## YOUR INSTRUCTIONS
In the entries below, the lines from the one with "rw [State.dataFault, haccess]" through the one with "Memory.readWord t.mem ea.toNat" are to be copied exactly; both ends count.

RECORDS TO USE Block Start

/-- Settles O17: an even program counter makes the whole sum even, and so does its remainder by the even 2^16. -/
theorem pcRelativeAddressFormula : Obligations.PcRelativeAddressFormula := by
  refine fun s imm7 => ⟨s.eaPcRel_eq_ofInt imm7, fun heven => ?_⟩
  rw [State.eaPcRel_eq_ofInt, BitVec.toNat_ofInt]
  omega

/-- 45_str_push.md R129: the address of PUSH, without subtraction. -/
theorem State.toNat_eaPush (s : State) : s.eaPush.toNat = ((s.reg Reg.sp).toNat + 65534) % 65536 := by
  rw [State.eaPush, BitVec.toNat_sub, Nat.add_comm]
  rfl

/-! ## An instruction with a data access -/

theorem State.dataFault_of_dataAccess {s : State} {i : Instr} {k : AccessKind} {ea : Word}
    (haccess : dataAccess s i = some (k, ea)) : s.dataFault i = s.accessFault k ea := by
  rw [State.dataFault, haccess]
  rfl

/-- An instruction whose data access is performed completes. -/
theorem exec_of_accessible {s : State} {i : Instr} {k : AccessKind} {ea : Word}
    (haccess : dataAccess s i = some (k, ea)) (hea : s.accessible ea) : exec i s = .next (s.completed i) := by
  rw [exec_eq, State.dataFault_of_dataAccess haccess, State.accessFault_eq_none.2 hea]
  rfl

/-- An instruction whose data access faults takes that fault. -/
theorem exec_of_accessFault {s : State} {i : Instr} {k : AccessKind} {ea : Word} {c : Cause}
    (haccess : dataAccess s i = some (k, ea)) (hfault : s.accessFault k ea = some c) :
    exec i s = .next (s.faulted c) := by
  rw [exec_eq, State.dataFault_of_dataAccess haccess, hfault]
  rfl

theorem faultsWhereInaccessible_of_dataAccess {s : State} {i : Instr} {k : AccessKind} {ea : Word}
    (haccess : dataAccess s i = some (k, ea)) : FaultsWhereInaccessible i k ea s :=
  ⟨fun hodd => exec_of_accessFault haccess (State.accessFault_odd hodd),
    fun heven hout => exec_of_accessFault haccess (State.accessFault_out heven hout)⟩

/-! ## Stores -/

/-- Whichever instruction stores the word at `ea`, it keeps all but that word and its destinations. -/
theorem State.completed_frameStore {s : State} {i : Instr} {ea v : Word} (hflags : writesFlags i = false)
    (hmem : (s.completed i).mem = Memory.writeWord s.mem ea.toNat v) :
    FrameStore (destinations i) ea s (s.completed i) := by
  have hbytes : SameMemBut ea s (s.completed i) := fun a hlo hhi => by
    rw [hmem, Memory.read_writeWord_of_ne hlo hhi]
  exact ⟨fun _ => State.completed_reg_of_not_mem, State.completed_flags hflags, hbytes,
    s.completed_status i, s.completed_ramSize i⟩

/-- An instruction that stores `v` at `ea` and writes no flag, whichever its form: where it completes it leaves `v` there and
its frame, and elsewhere it faults. -/
theorem exec_store_frame {s : State} {i : Instr} {ea v : Word} (haccess : dataAccess s i = some (.store, ea))
    (hflags : writesFlags i = false) (hmem : (s.completed i).mem = Memory.writeWord s.mem ea.toNat v) :
    (s.accessible ea → ∃ t, exec i s = .next t ∧
      Memory.readWord t.mem ea.toNat = v ∧ FrameStore (destinations i) ea s t) ∧
    FaultsWhereInaccessible i .store ea s := by
  have hword : Memory.readWord (s.completed i).mem ea.toNat = v := by rw [hmem, Memory.readWord_writeWord_self]
  exact ⟨fun hea => ⟨_, exec_of_accessible haccess hea, hword, State.completed_frameStore hflags hmem⟩,
    faultsWhereInaccessible_of_dataAccess haccess⟩

/-- Settles O26: a store of `x[rd]` at the address in `x[rm]`. -/
theorem strRegisterStoresOneWord : Obligations.StrRegisterStoresOneWord := by
  intro s rd rm
  have haccess : dataAccess s (.strR rd rm) = some (.store, s.eaReg rm) := rfl
  have hmem : (s.completed (.strR rd rm)).mem = Memory.writeWord s.mem (s.eaReg rm).toNat (s.reg rd) := rfl
  exact exec_store_frame haccess rfl hmem

/-- Settles O27: a store of `x[rd]` at the PC-relative address. -/
theorem strImmediateStoresOneWord : Obligations.StrImmediateStoresOneWord := by
  intro s rd imm7
  have haccess : dataAccess s (.strI rd imm7) = some (.store, s.eaPcRel imm7) := rfl
  have hmem : (s.completed (.strI rd imm7)).mem = Memory.writeWord s.mem (s.eaPcRel imm7).toNat (s.reg rd) := rfl
  exact exec_store_frame haccess rfl hmem

/-! ## PUSH and POP -/

theorem State.completed_push_mem (s : State) (rd : Reg) :
    (s.completed (.push rd)).mem = Memory.writeWord s.mem s.eaPush.toNat (s.reg rd) := rfl

/-- The pushed word is the old `x[rd]`, for `push sr` too (decision D14). -/
theorem State.completed_push_readWord (s : State) (rd : Reg) :
    Memory.readWord (s.completed (.push rd)).mem s.eaPush.toNat = s.reg rd := by
  rw [State.completed_push_mem, Memory.readWord_writeWord_self]

theorem State.completed_push_sp (s : State) (rd : Reg) : (s.completed (.push rd)).reg Reg.sp = s.eaPush :=
  State.reg_setReg_self ..

theorem exec_push_of_accessible {s : State} (rd : Reg) (hea : s.accessible s.eaPush) :
    exec (.push rd) s = .next (s.completed (.push rd)) := exec_of_accessible (k := .store) rfl hea

/-- Settles O28: a store of the old `x[rd]` below the stack pointer, which moves to it. -/
theorem pushStoresBelowStackPointer : Obligations.PushStoresBelowStackPointer := by
  intro s rd
  have hfaults : FaultsWhereInaccessible (.push rd) .store s.eaPush s := faultsWhereInaccessible_of_dataAccess rfl
  have hframe : FrameStore [Reg.sp] s.eaPush s (s.completed (.push rd)) :=
    State.completed_frameStore rfl (s.completed_push_mem rd)
  exact ⟨s.toNat_eaPush, fun hea => ⟨_, exec_push_of_accessible rd hea, s.completed_push_readWord rd,
    s.completed_push_sp rd, hframe⟩, hfaults⟩

theorem exec_pop_of_accessible {s : State} (rd : Reg) (hea : s.accessible s.eaPop) :
    exec (.pop rd) s = .next (s.completed (.pop rd)) := exec_of_accessible (k := .load) rfl hea

theorem State.completed_pop_mem (s : State) (rd : Reg) : (s.completed (.pop rd)).mem = s.mem := rfl

/-- 46_ldr_pop.md R137: the stack pointer advances from its old value, if POP has not loaded it. -/
theorem State.completed_pop_sp {s : State} {rd : Reg} (h : rd ≠ Reg.sp) :
    (s.completed (.pop rd)).reg Reg.sp = s.reg Reg.sp + 2#16 := by
  rw [State.completed, State.advanceSp, State.reg_setReg_self, State.reg_setReg_of_ne h.symm]

/-- 46_ldr_pop.md R137: the loaded word stays in `x[rd]`, if that is not the stack pointer. -/
theorem State.completed_pop_reg {s : State} {rd : Reg} (h : rd ≠ Reg.sp) :
    (s.completed (.pop rd)).reg rd = Memory.readWord s.mem s.eaPop.toNat := by
  rw [State.completed, State.advanceSp, State.reg_setReg_of_ne h, State.reg_setReg_self]

/-- POP reads where PUSH has stored. -/
theorem State.completed_push_eaPop (s : State) (rd : Reg) : (s.completed (.push rd)).eaPop = s.eaPush :=
  s.completed_push_sp rd

/-- Settles O32: POP loads the word PUSH stored, and adds the 2 that PUSH subtracted. -/
theorem popUndoesPush : Obligations.PopUndoesPush := by
  intro s ra rb hea hrb
  have hpop : (s.completed (.push ra)).accessible (s.completed (.push ra)).eaPop := by
    rwa [State.completed_push_eaPop, State.accessible, State.completed_ramSize]
  refine ⟨_, _, exec_push_of_accessible ra hea, exec_pop_of_accessible rb hpop, ?_, ?_, ?_⟩
  · rw [State.completed_pop_sp hrb, State.completed_push_sp]
    exact BitVec.sub_add_cancel _ _
  · rw [State.completed_pop_reg hrb, State.completed_push_eaPop, State.completed_push_readWord]
  · rw [State.completed_pop_mem, State.completed_push_readWord]

end Sys2Proof.Machine
end

section
/-! Load and pop (46_ldr_pop.md): the word a load leaves, what it keeps, and `pop sr`. -/

namespace Sys2Proof.Machine

/-! ## Loads -/

/-- Whichever instruction writes neither flags nor memory, it keeps all but its destinations. -/
theorem State.completed_frameRegs {s : State} {i : Instr} (hflags : writesFlags i = false)
    (hmem : (s.completed i).mem = s.mem) : FrameRegs (destinations i) s (s.completed i) := by
  have hbytes : SameMem s (s.completed i) := fun a => by rw [hmem]
  exact ⟨fun _ => State.completed_reg_of_not_mem, State.completed_flags hflags, hbytes,
    s.completed_status i, s.completed_ramSize i⟩
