-- ==== Sys2Proof/Machine/Operands.lean ====
section
/-! DEFINITION. The operand forms (spec/30_encoding.md R124 to R126, spec/20_memory.md R61): how each shape of
instruction reads its operands, in the order dst_reg, src_reg, R0 (spec/60_exceptions.md R511), and where its result
goes. A meaning is one of these forms with one function on values. -/

namespace Sys2Proof.Machine

/-! ## Values of operands -/

/-- Bits 31:0 of a register (spec/10_state.md R31). -/
def low32 (v : W64) : W32 := v.setWidth 32

/-- `zext_64` of a 32-bit value (spec/00_scope.md R16). -/
def zext64 (v : W32) : W64 := v.setWidth 64

/-- `sext_64(imm)`, the imm operand of a 64-bit class (spec/30_encoding.md R125). -/
def immOperand64 (imm : W32) : W64 := imm.signExtend 64

/-- The effective address `base + sext_64(offset)`, wrapping at 2^64 (spec/20_memory.md R61). -/
def effAddr (base : W64) (off : BitVec 16) : W64 := base + off.signExtend 64

/-- A value of `n` bytes sign-extended to 64 bits (spec/20_memory.md R66). -/
def signExtendBytes (n : Nat) (v : W64) : W64 := (v.setWidth (8 * n)).signExtend 64

/-! ## Arithmetic -/

/-- Class ALU with K: dst and imm (spec/40_arithmetic_a.md R201). -/
def alu32Imm (f : W32 → W32 → W32) (dst : Reg) (imm : W32) (s : State) : Result :=
  withReg dst s fun a => finish dst (zext64 (f (low32 a) imm)) s

/-- Class ALU with X: dst and src (spec/40_arithmetic_a.md R201). -/
def alu32Reg (f : W32 → W32 → W32) (dst src : Reg) (s : State) : Result :=
  withReg dst s fun a => withReg src s fun b => finish dst (zext64 (f (low32 a) (low32 b))) s

/-- Class ALU64 with K: dst and the sign-extended imm (spec/30_encoding.md R125). -/
def alu64Imm (f : W64 → W64 → W64) (dst : Reg) (imm : W32) (s : State) : Result :=
  withReg dst s fun a => finish dst (f a (immOperand64 imm)) s

/-- Class ALU64 with X: dst and src. -/
def alu64Reg (f : W64 → W64 → W64) (dst src : Reg) (s : State) : Result :=
  withReg dst s fun a => withReg src s fun b => finish dst (f a b) s

/-- Class ALU, dst alone (NEG, spec/41_arithmetic_b.md R260). -/
def alu32Dst (f : W32 → W32) (dst : Reg) (s : State) : Result :=
  withReg dst s fun a => finish dst (zext64 (f (low32 a))) s

/-- 64 bits of dst alone (NEG, byte swaps: spec/43_byteswap.md R312). -/
def alu64Dst (f : W64 → W64) (dst : Reg) (s : State) : Result :=
  withReg dst s fun a => finish dst (f a) s

/-- Class ALU, imm alone: dst is not read (MOV, spec/42_arithmetic_c.md R278). -/
def move32Imm (f : W32 → W32) (dst : Reg) (imm : W32) (s : State) : Result := finish dst (zext64 (f imm)) s

/-- Class ALU, src alone: dst is not read (MOV, MOVSX, spec/42_arithmetic_c.md R261, R279). -/
def move32Reg (f : W32 → W32) (dst src : Reg) (s : State) : Result :=
  withReg src s fun b => finish dst (zext64 (f (low32 b))) s

/-- Class ALU64, the sign-extended imm alone (MOV, spec/42_arithmetic_c.md R280). -/
def move64Imm (f : W64 → W64) (dst : Reg) (imm : W32) (s : State) : Result := finish dst (f (immOperand64 imm)) s

/-- Class ALU64, src alone (MOV, MOVSX, spec/42_arithmetic_c.md R261, R281). -/
def move64Reg (f : W64 → W64) (dst src : Reg) (s : State) : Result :=
  withReg src s fun b => finish dst (f b) s

/-! ## Conditional jumps (spec/44_jump_a.md R333, R334) -/

/-- Jumps by the offset when the condition holds, else goes on. -/
def branch (taken : Bool) (off : BitVec 16) (s : State) : Result :=
  if taken then jumpBy off.toInt s else advance s

/-- Class JMP32 with K. -/
def jump32Imm (c : W32 → W32 → Bool) (dst : Reg) (off : BitVec 16) (imm : W32) (s : State) : Result :=
  withReg dst s fun a => branch (c (low32 a) imm) off s

/-- Class JMP32 with X. -/
def jump32Reg (c : W32 → W32 → Bool) (dst src : Reg) (off : BitVec 16) (s : State) : Result :=
  withReg dst s fun a => withReg src s fun b => branch (c (low32 a) (low32 b)) off s

/-- Class JMP with K: imm sign-extended, also for an unsigned comparison. -/
def jump64Imm (c : W64 → W64 → Bool) (dst : Reg) (off : BitVec 16) (imm : W32) (s : State) : Result :=
  withReg dst s fun a => branch (c a (immOperand64 imm)) off s

/-- Class JMP with X. -/
def jump64Reg (c : W64 → W64 → Bool) (dst src : Reg) (off : BitVec 16) (s : State) : Result :=
  withReg dst s fun a => withReg src s fun b => branch (c a b) off s

/-! ## Loads and stores (spec/46_load_store.md R400, R401) -/

/-- LDX of `n` bytes; `f` widens the zero-extended value (spec/20_memory.md R66). -/
def loadForm (n : Nat) (f : W64 → W64) (dst src : Reg) (off : BitVec 16) (s : State) : Result :=
  withReg src s fun base => memRead (effAddr base off) n s fun v => finish dst (f v) s

/-- ST of `n` bytes: the low bytes of the sign-extended imm (spec/20_memory.md R67). -/
def storeImmForm (n : Nat) (dst : Reg) (off : BitVec 16) (imm : W32) (s : State) : Result :=
  withReg dst s fun base => memWrite (effAddr base off) n (immOperand64 imm) s advance

/-- STX of `n` bytes: the low bytes of the source register (spec/20_memory.md R67). -/
def storeRegForm (n : Nat) (dst src : Reg) (off : BitVec 16) (s : State) : Result :=
  withReg dst s fun base => withReg src s fun v => memWrite (effAddr base off) n v s advance

/-! ## Atomic operations (spec/47_atomic.md R430 to R435) -/

/-- A 32-bit operation on a memory value and an operand register, as a function on 64-bit values (R434). -/
def onLow32 (f : W32 → W32 → W32) (old operand : W64) : W64 := zext64 (f (low32 old) (low32 operand))

/-- Without FETCH: no register is written (R432). -/
def atomicForm (n : Nat) (f : W64 → W64 → W64) (dst src : Reg) (off : BitVec 16) (s : State) : Result :=
  withReg dst s fun base => withReg src s fun v =>
    atomicRMW (effAddr base off) n (fun old => f old v) s fun _ t => advance t

/-- With FETCH: src receives the old memory value, zero-extended (R432, R434). -/
def atomicFetchForm (n : Nat) (f : W64 → W64 → W64) (dst src : Reg) (off : BitVec 16) (s : State) : Result :=
  withReg dst s fun base => withReg src s fun v =>
    atomicRMW (effAddr base off) n (fun old => f old v) s fun old t => finish src old t

/-- Compare and exchange: memory against the low `n` bytes of R0; R0 receives the old value, zero-extended
(R433, R434, R449). `f` takes the old value, the new one and R0. -/
def cmpxchgForm (n : Nat) (f : W64 → W64 → W64 → W64) (dst src : Reg) (off : BitVec 16) (s : State) : Result :=
  withReg dst s fun base => withReg src s fun v => withReg 0 s fun expected =>
    atomicRMW (effAddr base off) n (fun old => f old v expected) s fun old t => finish 0 old t

/-- Memory takes the operand (XCHG). -/
def takeNew (_ new : W64) : W64 := new

/-- What a 32-bit compare and exchange leaves in memory. -/
def exchange32 (old new expected : W64) : W64 := if low32 old = low32 expected then new else old

/-- What a 64-bit compare and exchange leaves in memory. -/
def exchange64 (old new expected : W64) : W64 := if old = expected then new else old

end Sys2Proof.Machine
end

RECORDS TO USE Block End

## TASK OUTPUT
  rw [State.dataFault, haccess]
  rfl

/-- An instruction whose data access is performed completes. -/
theorem exec_of_accessible {s : State} {i : Instr} {k : AccessKind} {ea : Word}
    (haccess : dataAccess s i = some (k, ea)) (hea : s.accessible ea) : exec i s = .next (s.completed i) := by
  rw [exec_eq, State.dataFault_of_dataAccess haccess, State.accessFault_eq_none.2 hea]
  rfl

/-- An instruction whose data access faults takes that fault. -/
theorem exec_of_accessFault {s : State} {i : Instr} {k : AccessKind} {ea : Word} {c : Cause}
    (haccess : dataAccess s i = some (k, ea)) (hfault : s.accessFault k ea = some c) :
    exec i s = .next (s.faulted c) := by
  rw [exec_eq, State.dataFault_of_dataAccess haccess, hfault]
  rfl

theorem faultsWhereInaccessible_of_dataAccess {s : State} {i : Instr} {k : AccessKind} {ea : Word}
    (haccess : dataAccess s i = some (k, ea)) : FaultsWhereInaccessible i k ea s :=
  ⟨fun hodd => exec_of_accessFault haccess (State.accessFault_odd hodd),
    fun heven hout => exec_of_accessFault haccess (State.accessFault_out heven hout)⟩

/-! ## Stores -/

/-- Whichever instruction stores the word at `ea`, it keeps all but that word and its destinations. -/
theorem State.completed_frameStore {s : State} {i : Instr} {ea v : Word} (hflags : writesFlags i = false)
    (hmem : (s.completed i).mem = Memory.writeWord s.mem ea.toNat v) :
    FrameStore (destinations i) ea s (s.completed i) := by
  have hbytes : SameMemBut ea s (s.completed i) := fun a hlo hhi => by
    rw [hmem, Memory.read_writeWord_of_ne hlo hhi]
  exact ⟨fun _ => State.completed_reg_of_not_mem, State.completed_flags hflags, hbytes,
    s.completed_status i, s.completed_ramSize i⟩

/-- An instruction that stores `v` at `ea` and writes no flag, whichever its form: where it completes it leaves `v` there and
its frame, and elsewhere it faults. -/
theorem exec_store_frame {s : State} {i : Instr} {ea v : Word} (haccess : dataAccess s i = some (.store, ea))
    (hflags : writesFlags i = false) (hmem : (s.completed i).mem = Memory.writeWord s.mem ea.toNat v) :
    (s.accessible ea → ∃ t, exec i s = .next t ∧
      Memory.readWord t.mem ea.toNat = v ∧ FrameStore (destinations i) ea s t) ∧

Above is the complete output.